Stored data
___

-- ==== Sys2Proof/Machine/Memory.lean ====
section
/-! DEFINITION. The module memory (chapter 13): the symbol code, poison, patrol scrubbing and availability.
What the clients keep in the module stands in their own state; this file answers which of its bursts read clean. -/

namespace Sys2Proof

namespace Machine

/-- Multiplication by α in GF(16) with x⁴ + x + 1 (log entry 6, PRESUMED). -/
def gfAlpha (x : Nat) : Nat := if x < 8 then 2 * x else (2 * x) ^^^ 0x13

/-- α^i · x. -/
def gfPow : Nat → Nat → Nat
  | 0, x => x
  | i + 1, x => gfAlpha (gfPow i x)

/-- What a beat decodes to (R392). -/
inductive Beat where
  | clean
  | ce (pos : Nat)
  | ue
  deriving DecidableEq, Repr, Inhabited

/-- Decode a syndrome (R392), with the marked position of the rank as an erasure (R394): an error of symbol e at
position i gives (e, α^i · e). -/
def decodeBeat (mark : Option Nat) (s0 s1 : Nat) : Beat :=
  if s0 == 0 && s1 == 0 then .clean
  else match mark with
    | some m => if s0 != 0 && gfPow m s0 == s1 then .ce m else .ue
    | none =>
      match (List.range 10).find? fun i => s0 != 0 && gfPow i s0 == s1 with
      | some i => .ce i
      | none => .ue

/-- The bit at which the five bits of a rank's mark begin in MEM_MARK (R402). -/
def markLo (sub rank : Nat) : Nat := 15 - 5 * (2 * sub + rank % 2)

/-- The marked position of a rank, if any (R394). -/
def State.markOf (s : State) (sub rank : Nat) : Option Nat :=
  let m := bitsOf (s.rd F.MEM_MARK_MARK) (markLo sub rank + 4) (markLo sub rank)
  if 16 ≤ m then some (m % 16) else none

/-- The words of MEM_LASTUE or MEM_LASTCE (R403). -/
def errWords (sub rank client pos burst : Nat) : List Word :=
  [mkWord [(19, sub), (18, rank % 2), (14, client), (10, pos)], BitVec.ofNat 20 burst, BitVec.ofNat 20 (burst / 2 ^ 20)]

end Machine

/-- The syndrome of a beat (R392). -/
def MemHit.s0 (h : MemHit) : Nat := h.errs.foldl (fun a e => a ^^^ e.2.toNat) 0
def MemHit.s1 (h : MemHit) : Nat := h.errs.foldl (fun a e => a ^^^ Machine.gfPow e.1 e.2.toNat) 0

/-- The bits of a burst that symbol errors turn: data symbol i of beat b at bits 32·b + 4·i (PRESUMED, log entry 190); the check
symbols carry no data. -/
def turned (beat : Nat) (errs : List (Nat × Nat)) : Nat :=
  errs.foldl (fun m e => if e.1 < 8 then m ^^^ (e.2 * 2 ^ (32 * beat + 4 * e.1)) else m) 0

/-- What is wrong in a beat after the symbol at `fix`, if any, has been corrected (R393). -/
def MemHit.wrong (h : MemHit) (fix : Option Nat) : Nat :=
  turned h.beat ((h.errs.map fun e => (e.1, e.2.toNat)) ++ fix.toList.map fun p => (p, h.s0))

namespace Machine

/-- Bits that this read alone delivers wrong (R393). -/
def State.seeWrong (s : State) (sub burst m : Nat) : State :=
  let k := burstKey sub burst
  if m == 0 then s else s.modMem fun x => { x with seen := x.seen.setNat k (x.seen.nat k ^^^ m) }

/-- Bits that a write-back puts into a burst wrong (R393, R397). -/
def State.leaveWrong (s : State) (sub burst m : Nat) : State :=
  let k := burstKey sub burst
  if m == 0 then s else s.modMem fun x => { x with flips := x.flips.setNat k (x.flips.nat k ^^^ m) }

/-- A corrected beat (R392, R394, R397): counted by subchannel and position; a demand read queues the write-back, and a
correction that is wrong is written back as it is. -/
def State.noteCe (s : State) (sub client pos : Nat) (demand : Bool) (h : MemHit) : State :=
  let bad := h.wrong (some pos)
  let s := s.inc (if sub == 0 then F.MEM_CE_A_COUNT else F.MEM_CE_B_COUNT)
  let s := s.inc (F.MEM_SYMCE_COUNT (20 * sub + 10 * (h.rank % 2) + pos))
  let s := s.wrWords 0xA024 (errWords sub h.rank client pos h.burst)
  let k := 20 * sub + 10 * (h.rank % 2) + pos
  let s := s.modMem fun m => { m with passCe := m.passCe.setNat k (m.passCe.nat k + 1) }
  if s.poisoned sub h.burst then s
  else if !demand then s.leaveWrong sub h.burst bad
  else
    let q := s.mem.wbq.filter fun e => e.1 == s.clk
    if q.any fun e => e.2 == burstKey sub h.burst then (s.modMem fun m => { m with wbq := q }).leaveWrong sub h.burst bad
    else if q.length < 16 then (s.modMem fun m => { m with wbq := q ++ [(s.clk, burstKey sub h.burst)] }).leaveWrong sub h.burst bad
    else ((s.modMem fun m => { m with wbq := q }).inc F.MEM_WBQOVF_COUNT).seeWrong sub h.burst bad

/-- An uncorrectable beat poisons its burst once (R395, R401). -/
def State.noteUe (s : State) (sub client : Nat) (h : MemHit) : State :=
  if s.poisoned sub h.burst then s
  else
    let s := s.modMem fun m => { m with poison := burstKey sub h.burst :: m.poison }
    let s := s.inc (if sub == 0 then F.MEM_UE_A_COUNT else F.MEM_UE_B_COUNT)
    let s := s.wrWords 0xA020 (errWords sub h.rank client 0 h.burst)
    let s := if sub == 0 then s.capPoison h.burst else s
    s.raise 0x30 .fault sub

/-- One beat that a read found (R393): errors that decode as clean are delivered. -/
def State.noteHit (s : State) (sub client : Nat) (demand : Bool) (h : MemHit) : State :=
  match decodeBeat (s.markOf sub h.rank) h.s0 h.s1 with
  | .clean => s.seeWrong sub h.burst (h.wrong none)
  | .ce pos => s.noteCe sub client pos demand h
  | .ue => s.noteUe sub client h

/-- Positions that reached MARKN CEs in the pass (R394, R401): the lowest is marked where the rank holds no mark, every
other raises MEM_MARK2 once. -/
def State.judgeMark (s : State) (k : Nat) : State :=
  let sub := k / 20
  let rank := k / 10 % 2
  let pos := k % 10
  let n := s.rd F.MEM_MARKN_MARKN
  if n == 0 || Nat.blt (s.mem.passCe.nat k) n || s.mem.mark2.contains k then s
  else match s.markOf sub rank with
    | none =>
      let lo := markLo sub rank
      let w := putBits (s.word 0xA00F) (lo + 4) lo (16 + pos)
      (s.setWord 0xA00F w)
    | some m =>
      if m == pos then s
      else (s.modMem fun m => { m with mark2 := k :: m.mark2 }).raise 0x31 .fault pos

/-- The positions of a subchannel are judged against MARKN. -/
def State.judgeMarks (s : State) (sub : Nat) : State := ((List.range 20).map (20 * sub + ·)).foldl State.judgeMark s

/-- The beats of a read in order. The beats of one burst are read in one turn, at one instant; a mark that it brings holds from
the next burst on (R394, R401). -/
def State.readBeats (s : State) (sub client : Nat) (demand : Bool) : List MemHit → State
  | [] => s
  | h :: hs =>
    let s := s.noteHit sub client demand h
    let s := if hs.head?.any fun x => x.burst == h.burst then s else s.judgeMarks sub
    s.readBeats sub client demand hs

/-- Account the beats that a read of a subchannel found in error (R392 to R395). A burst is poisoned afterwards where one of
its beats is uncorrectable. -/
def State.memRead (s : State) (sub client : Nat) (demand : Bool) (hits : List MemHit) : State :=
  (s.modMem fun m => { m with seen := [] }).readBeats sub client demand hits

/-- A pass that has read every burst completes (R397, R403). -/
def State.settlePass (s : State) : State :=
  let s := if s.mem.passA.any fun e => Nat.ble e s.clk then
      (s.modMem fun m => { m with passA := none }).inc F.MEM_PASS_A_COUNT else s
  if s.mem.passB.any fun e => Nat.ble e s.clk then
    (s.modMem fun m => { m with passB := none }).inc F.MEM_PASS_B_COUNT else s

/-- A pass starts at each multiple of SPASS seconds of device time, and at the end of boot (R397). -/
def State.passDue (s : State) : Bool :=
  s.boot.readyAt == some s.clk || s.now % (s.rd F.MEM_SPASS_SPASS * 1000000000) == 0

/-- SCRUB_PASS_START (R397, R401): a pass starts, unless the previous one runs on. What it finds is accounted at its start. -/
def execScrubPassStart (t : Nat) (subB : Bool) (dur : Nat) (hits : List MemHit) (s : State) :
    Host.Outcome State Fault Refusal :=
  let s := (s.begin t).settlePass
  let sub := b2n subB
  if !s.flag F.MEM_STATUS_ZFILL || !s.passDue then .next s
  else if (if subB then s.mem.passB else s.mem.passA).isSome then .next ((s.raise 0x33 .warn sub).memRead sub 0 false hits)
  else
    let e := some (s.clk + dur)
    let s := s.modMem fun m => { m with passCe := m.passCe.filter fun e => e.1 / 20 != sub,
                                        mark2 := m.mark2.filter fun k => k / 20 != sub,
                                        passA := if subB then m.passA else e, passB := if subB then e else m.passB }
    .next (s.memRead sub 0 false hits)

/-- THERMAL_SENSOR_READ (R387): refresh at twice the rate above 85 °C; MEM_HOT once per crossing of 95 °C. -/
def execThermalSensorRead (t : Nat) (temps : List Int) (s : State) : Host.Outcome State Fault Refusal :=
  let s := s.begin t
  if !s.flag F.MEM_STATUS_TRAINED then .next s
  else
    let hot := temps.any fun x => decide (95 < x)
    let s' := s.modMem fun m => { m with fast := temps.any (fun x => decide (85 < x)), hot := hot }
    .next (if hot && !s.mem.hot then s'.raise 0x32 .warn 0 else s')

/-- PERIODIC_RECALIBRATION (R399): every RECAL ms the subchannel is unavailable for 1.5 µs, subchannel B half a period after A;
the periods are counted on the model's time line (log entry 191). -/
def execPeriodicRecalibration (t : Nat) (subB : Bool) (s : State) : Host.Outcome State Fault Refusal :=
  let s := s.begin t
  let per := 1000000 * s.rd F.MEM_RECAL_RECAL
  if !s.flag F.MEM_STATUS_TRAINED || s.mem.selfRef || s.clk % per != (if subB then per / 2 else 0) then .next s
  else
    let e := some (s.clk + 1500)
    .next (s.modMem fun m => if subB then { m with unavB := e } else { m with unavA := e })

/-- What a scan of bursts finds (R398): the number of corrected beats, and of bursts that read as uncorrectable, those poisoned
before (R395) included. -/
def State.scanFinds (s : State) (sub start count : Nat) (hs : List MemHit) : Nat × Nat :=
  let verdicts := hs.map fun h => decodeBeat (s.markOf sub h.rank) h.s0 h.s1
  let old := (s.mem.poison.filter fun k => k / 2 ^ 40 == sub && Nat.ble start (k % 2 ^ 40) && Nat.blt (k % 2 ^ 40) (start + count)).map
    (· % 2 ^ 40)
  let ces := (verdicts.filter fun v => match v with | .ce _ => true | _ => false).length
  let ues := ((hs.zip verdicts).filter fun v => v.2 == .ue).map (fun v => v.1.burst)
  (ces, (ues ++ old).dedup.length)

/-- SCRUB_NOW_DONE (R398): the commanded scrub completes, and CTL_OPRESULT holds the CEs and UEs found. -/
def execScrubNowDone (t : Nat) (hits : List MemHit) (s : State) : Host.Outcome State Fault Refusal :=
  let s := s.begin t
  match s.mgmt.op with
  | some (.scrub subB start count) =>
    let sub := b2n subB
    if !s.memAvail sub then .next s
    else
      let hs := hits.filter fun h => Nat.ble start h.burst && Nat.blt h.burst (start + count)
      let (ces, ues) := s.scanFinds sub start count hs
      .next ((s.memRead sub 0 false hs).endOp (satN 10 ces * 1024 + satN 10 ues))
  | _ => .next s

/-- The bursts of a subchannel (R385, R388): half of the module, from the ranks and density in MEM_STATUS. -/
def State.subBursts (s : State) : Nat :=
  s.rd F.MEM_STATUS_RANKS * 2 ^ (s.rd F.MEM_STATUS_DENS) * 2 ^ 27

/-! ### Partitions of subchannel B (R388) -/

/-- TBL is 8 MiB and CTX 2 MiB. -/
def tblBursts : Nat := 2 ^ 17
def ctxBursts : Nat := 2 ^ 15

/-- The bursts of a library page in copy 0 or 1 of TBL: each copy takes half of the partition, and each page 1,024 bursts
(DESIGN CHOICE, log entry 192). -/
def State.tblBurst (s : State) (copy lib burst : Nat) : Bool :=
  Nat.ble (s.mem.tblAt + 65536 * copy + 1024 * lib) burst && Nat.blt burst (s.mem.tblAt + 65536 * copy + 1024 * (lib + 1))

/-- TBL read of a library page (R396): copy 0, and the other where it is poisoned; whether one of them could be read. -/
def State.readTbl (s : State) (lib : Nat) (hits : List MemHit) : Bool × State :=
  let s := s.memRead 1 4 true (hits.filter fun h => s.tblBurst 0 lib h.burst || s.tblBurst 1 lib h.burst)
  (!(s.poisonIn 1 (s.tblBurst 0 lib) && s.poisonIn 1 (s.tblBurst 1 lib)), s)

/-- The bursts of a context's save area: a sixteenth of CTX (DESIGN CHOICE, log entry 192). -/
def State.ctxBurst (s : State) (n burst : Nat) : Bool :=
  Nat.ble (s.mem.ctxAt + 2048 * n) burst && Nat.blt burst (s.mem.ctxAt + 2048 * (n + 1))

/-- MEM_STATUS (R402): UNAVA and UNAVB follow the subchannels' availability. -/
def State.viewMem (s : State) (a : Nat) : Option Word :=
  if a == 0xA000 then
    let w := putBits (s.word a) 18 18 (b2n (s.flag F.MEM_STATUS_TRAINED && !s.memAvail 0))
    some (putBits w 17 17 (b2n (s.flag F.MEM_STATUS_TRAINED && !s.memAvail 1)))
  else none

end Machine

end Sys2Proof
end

___

What is required: Reproduce the entries above exactly, but only the lines between the line holding "(gfPow i x)" and the line holding "[mkWord [(19, sub), (18, rank", inclusive.

Output for this task:
  | i + 1, x => gfAlpha (gfPow i x)

/-- What a beat decodes to (R392). -/
inductive Beat where
  | clean
  | ce (pos : Nat)
  | ue
  deriving DecidableEq, Repr, Inhabited

/-- Decode a syndrome (R392), with the marked position of the rank as an erasure (R394): an error of symbol e at
position i gives (e, α^i · e). -/
def decodeBeat (mark : Option Nat) (s0 s1 : Nat) : Beat :=
  if s0 == 0 && s1 == 0 then .clean
  else match mark with
    | some m => if s0 != 0 && gfPow m s0 == s1 then .ce m else .ue
    | none =>
      match (List.range 10).find? fun i => s0 != 0 && gfPow i s0 == s1 with
      | some i => .ce i
      | none => .ue

/-- The bit at which the five bits of a rank's mark begin in MEM_MARK (R402). -/
def markLo (sub rank : Nat) : Nat := 15 - 5 * (2 * sub + rank % 2)

/-- The marked position of a rank, if any (R394). -/
def State.markOf (s : State) (sub rank : Nat) : Option Nat :=
  let m := bitsOf (s.rd F.MEM_MARK_MARK) (markLo sub rank + 4) (markLo sub rank)
  if 16 ≤ m then some (m % 16) else none

/-- The words of MEM_LASTUE or MEM_LASTCE (R403). -/
def errWords (sub rank client pos burst : Nat) : List Word :=
  [mkWord [(19, sub), (18, rank % 2), (14, client), (10, pos)], BitVec.ofNat 20 burst, BitVec.ofNat 20 (burst / 2 ^ 20)]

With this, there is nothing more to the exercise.